Are there ways to install and use Hive on a local machine without HDFS/Hadoop?有没有办法在没有 HDFS/Hadoop 的本地机器上安装和使用 Hive?

yes you can run hive without hadoop 1.create your warehouse on your local system 2. give default fs as file:/// than you can run hive in local mode with out hadoop installation是的,您可以在没有 hadoop 的情况下运行 hive 1.在本地系统上创建您的仓库 2. 将默认 fs 指定为 file:/// 比您可以在没有 hadoop 安装的情况下在本地模式下运行 hive

In Hive-site.xml在 Hive-site.xml 中

<?xml version="1.0"?> <?xml-stylesheet type="text/xsl" href="configuration.xsl"?> 
<configuration>
      <property>
         <name>hive.metastore.schema.verification</name> 
         <value>false</value> 
      </property> 
     <property> 
      <!-- this should eventually be deprecated since the metastore should supply this --> 
        <name>hive.metastore.warehouse.dir</name> 
        <value>file:///tmp</value>
        <description></description> 
     </property>
     <property> 
        <name>fs.default.name</name> 
        <value>file:///tmp</value> 
     </property> 
</configuration>

I would recomend you to use something like this. 我建议您使用这样的东西。

http://hortonworks.com/products/hortonworks-sandbox/ http://hortonworks.com/products/hortonworks-sandbox/

Its a fully functional VM with everything you need to start right away. 它是功能完备的VM,可立即启动,并提供您所需的一切。

If you are just talking about experiencing Hive before making a decision you can just use a preconfigured VM as @Maltram suggested (Hortonworks, Cloudera, IBM and others all offer such VMs)如果您只是在做决定之前谈论体验 Hive,您可以使用@Maltram 建议的预配置 VM(Hortonworks、Cloudera、IBM 和其他公司都提供此类 VM)
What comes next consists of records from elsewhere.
/-- Whether a bundle would be the 257th of its quiet region. -/
def overruns (s : State) (a : Agent) : Bool :=
  match a with
  | .core c => (match (s.core c).quiet with | some n => 256 ≤ n | none => false)
  | _ => false

/-- An agent's turn: its bundle issues where it may. A bundle beyond the end of a nest (R126) raises LOOP_FAULT before anything
else that it would raise, the overrun of its quiet region among it; the spec gives no order (DESIGN CHOICE). -/
def issue (ex : Instr → State → Out) (a : Agent) (s : State) : State :=
  if !mayIssue s a then s
  else
    let s := settle a s
    let pos := (s.seq a).pos
    match nextAckFault s a with
    | some f =>
      takeTrap (modAgentCore s a (fun k => { k with ackFaults := k.ackFaults.drop 1 })) a (oneFault f.slot f.cause f.frec) pos
    | none =>
      let s := { s with cur := { Cur.fresh with agent := a, pos := pos } }
      match fetchBundle s a with
      | .error fs => takeTrap s a fs pos
      | .ok (next, b) =>
        if beyondEnd s pos then takeTrap s a (oneFault .sc cLoopFault FRec.none) pos
        else if overruns s a then outState (ex .regionOverrun s) s
        else issueBundle ex a next b s

/-! ## Turns -/

/-- What must still come about before the clock may go on. -/
def matrixDue (s : State) (c : Nat) : Bool :=
  let x := s.mx c
  if !x.running then mxReady s c && !x.queue.isEmpty
  else
    match x.queue.head? with
    | some (.mdrain ..) => drainReady s c
    | some (.mcall ..) =>
      (match microAt x, x.mseq with
       | some i, some m => microFires s c i m
       | _, none => mxReady s c
       | _, _ => false)
    | some _ => mxReady s c
    | none => false

/-- A queue head of a deterministic agent that may be sent. -/
def sendDue (s : State) (a : Agent) : Bool :=
  (match s.ldqOf a with | x :: _ => sendable s a false x | [] => false) ||
  (match s.stqOf a with | x :: _ => sendable s a true x | [] => false)

/-- What a core that no freeze stops does before the clock goes on. -/
def coreDue (s : State) (c : Nat) : Bool :=
  let k := s.core c
  coreRuns k && !s.frozen (.core c) &&
    (mayIssue s (.core c) || matrixDue s c || intReady k || stopReady k || (k.mx.fault.isSome && atBoundary s c) ||
     copyDue s c 0 || copyDue s c 1 || (k.detMode && sendDue s (.core c)) ||
     (match k.mode with
      | .roll _ => rollIdle s c || k.mx.fault.isSome
      | .run => (retryDue k).isSome
      | _ => false))

/-- What comes about at a core whatever stops it: reports, fills that land, a reload, the power-freeze cycle that stands before its VCC
(R334, R372, R386). -/
def coreForced (s : State) (c : Nat) : Bool :=
  let k := s.core c
  copyReports k || k.fills.any (fillDue s c) || reloadDue s c || (coreRuns k && powerAsked s c)

def pairDue (s : State) (p : Nat) : Bool :=
  pairRuns (s.pair p) && !s.frozen (.lanA p) &&
    (mayIssue s (.lanA p) || mayIssue s (.lanE p) || segmentReady s p || ((s.pair p).detMode && sendDue s (.lanA p)))

/-- A T-op's step that is due: its report, its placement, its entry at its home (R274, R275, R278). -/
def topDue (s : State) (x : Nat × Top) : Bool := reportDue s x.2 || placementDue s x.1 x.2 || acceptDue s x.1 x.2

/-- The turn in which a write that waits at a dome is tried again. -/
def serveWaiting (w : Writer) (s : State) : State :=
  match w with
  | .access id => serveReq id s
  | .copy c e => (match (s.eng c e).left with | o :: _ => performLeft c e o s | [] => copyChunk c e s)
  | .tile n k => if (look s.tops n).any (fun t => isCollective t.op) then digestConfirm n s else tileComplete n k s
  | .firm a => if s.fw.attJobs.head?.any (fun v => v.toNat == a) then attReport s else notificationPost s
  | .command q slot =>
    match s.runOf q slot with
    | some r =>
      if r.done.isSome then completionRecord q slot s
      else (match r.instr with
        | .copy h f => copyCommand h f s
        | .signal h f => signalCommand h f s
        | .migrate h f => migrateCommand h f s
        | _ =>
          (match s.launches.find? (fun x => x.2.hdr.q == q && x.2.hdr.slot == slot) with
           | some x => (spiresOf x.2).foldl (fun s sp => contextSave x.1 sp s) s
           | none => s))
    | none => arbitration s

/-- The oldest write that waits at a dome for units is performed as soon as the pool covers it (R203, R204). -/
def waitingDue (s : State) (x : Nat × Dome) : Bool :=
  match x.2.waiting with
  | w :: _ => w.need ≤ x.2.poolFree && ((serveWaiting w.who s).dome x.1).waiting != x.2.waiting
  | [] => false

/-- What is due at a dome: an abandonment, a balloon take, a write that its units have come to, a claim (R203 to R205, R274). -/
def homeDue (s : State) (x : Nat × Dome) : Bool := abandonDue s x.2 || takeDue s x || waitingDue s x || claimDue s x.1

/-- The reply of a met WAITV lands before the VCC at which its core resumes (R357). -/
def wakeDue (s : State) (r : Reply) : Bool :=
  match r.acc.src with
  | .core c => r.resumeAt != 0 && (s.core c).detMode && r.resumeAt ≤ s.vccOf c + 1
  | _ => false

/-- The interrupt of a window that has ended (R327). -/
def windowDue (s : State) (k : CmdQueue) : Bool := k.window.any (· ≤ s.now)

/-- What must come about elsewhere before the clock goes on. -/
def panelDue (s : State) : Bool :=
  s.tops.any (topDue s) || s.domes.any (homeDue s) || s.reqs.any (serveDue s) || s.reps.any (wakeDue s) ||
    s.queues.any (fun x => windowDue s x.2) || samplesDue s

/-- The freezes whose change is due: one whose reason is over, one that the watchdog ends (R355), one of a pair's service (R311). -/
def freezeDue (s : State) : Bool :=
  s.freezes.any (fun f => endFreeze s f != some f || freezeOld s f) ||
    (servingPairs s).any (fun p => !pairRuns (s.pair p) && (lateTile s p).isSome)

/-- Every group that has a member. -/
def allGroups (s : State) : List Group :=
  ((s.cores.filter (fun x => coreRuns x.2)).map (fun x => s.groupOf (.core x.1)) ++
   (s.pairs.filter (fun x => pairRuns x.2)).map (fun x => pairGroup x.2 x.1)).eraseDups

/-- The clock may go on: everything that is due in this cycle has come about. -/
def tickReady (s : State) : Bool :=
  !(s.cores.any (fun x => coreDue s x.1 || coreForced s x.1)) && !(s.pairs.any (fun x => pairDue s x.1)) && !bellPending s &&
    !freezeDue s && !panelDue s && (allGroups s).all (fun g => (lateNow s g).isEmpty)

/-- A step of an agent that is no slot of a bundle, no mark and no microinstruction. -/
def isEvent (i : Instr) : Bool :=
  i.wf && (preOf i).isNone &&
    (match i with
     | .restartMark => false
     | .endBundle => false
     | .quietBegin => false
     | .quietEnd => false
     | .regionOverrun => false
     | i => encodeMicro i == 2 ^ 32)

/-- The microinstruction of a core's turn. -/
def microTurn (ex : Instr → State → Out) (c : Nat) (s : State) : Out :=
  match microAt (s.mx c) with
  | some i => ex i { s with cur := { Cur.fresh with agent := .core c } }
  | none => .next s

/-- One turn of the machine. -/
def runTurn (ex : Instr → State → Out) (t : Turn) (s : State) : Out :=
  match t with
  | .bundle a => if agentOk a then .next (issue ex a s) else .fault .noSuchAgent
  | .micro c => if c < 8192 then microTurn ex c s else .fault .noSuchAgent
  | .event i => if isEvent i then ex i s else .fault .noSuchAgent
  | .cycle => .next (if tickReady s then firmTick (tick s) else s)

/-- The machine's next turn: from the agenda, or as the agents interleave. -/
def nextTurn (s : State) : Turn × State :=
  match s.agenda with
  | t :: l => (t, { s with agenda := l })
  | [] => (Config.chooseTurn s.turns, { s with turns := s.turns + 1 })

end Sys2Proof.Machine
end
What you should keep in mind that you will not be able to use Hive in production without Hadoop and HDFS so if it is a problem for you, you should consider alternatives to Hive您应该记住的是,如果没有 Hadoop 和 HDFS,您将无法在生产中使用 Hive,因此如果这对您来说是个问题,您应该考虑 Hive 的替代品

You cant, just download Hive, and run:你不能,只需下载 Hive,然后运行:

./bin/hiveserver2                                                                                                                                        
Cannot find hadoop installation: $HADOOP_HOME or $HADOOP_PREFIX must be set or hadoop must be in the path

Hadoop is like a core, and Hive need some library from it. Hadoop 就像一个核心,Hive 需要从中获取一些库。

Update This answer is out-of-date : with Hive on Spark it is no longer necessary to have hdfs support.更新此答案已过时:使用Hive on Spark上的Hive on Spark不再需要hdfs支持。


Hive requires hdfs and map/reduce so you will need them. Hive 需要 hdfs 和 map/reduce,因此您将需要它们。 The other answer has some merit in the sense of recommending a simple / pre-configured means of getting all of the components there for you.另一个答案在推荐一种简单/预先配置的方法来为您获取所有组件的意义上有一些优点。

But the gist of it is: hive needs hadoop and m/r so in some degree you will need to deal with it.但它的要点是:hive 需要 hadoop 和 m/r,所以在某种程度上你需要处理它。

Although, there are some details that you have to keep in mind it's completely normal to use Hive without HDFS.尽管如此,您必须记住一些细节,在没有 HDFS 的情况下使用 Hive 是完全正常的。 There are a few details one should keep in mind.有一些细节应该记住。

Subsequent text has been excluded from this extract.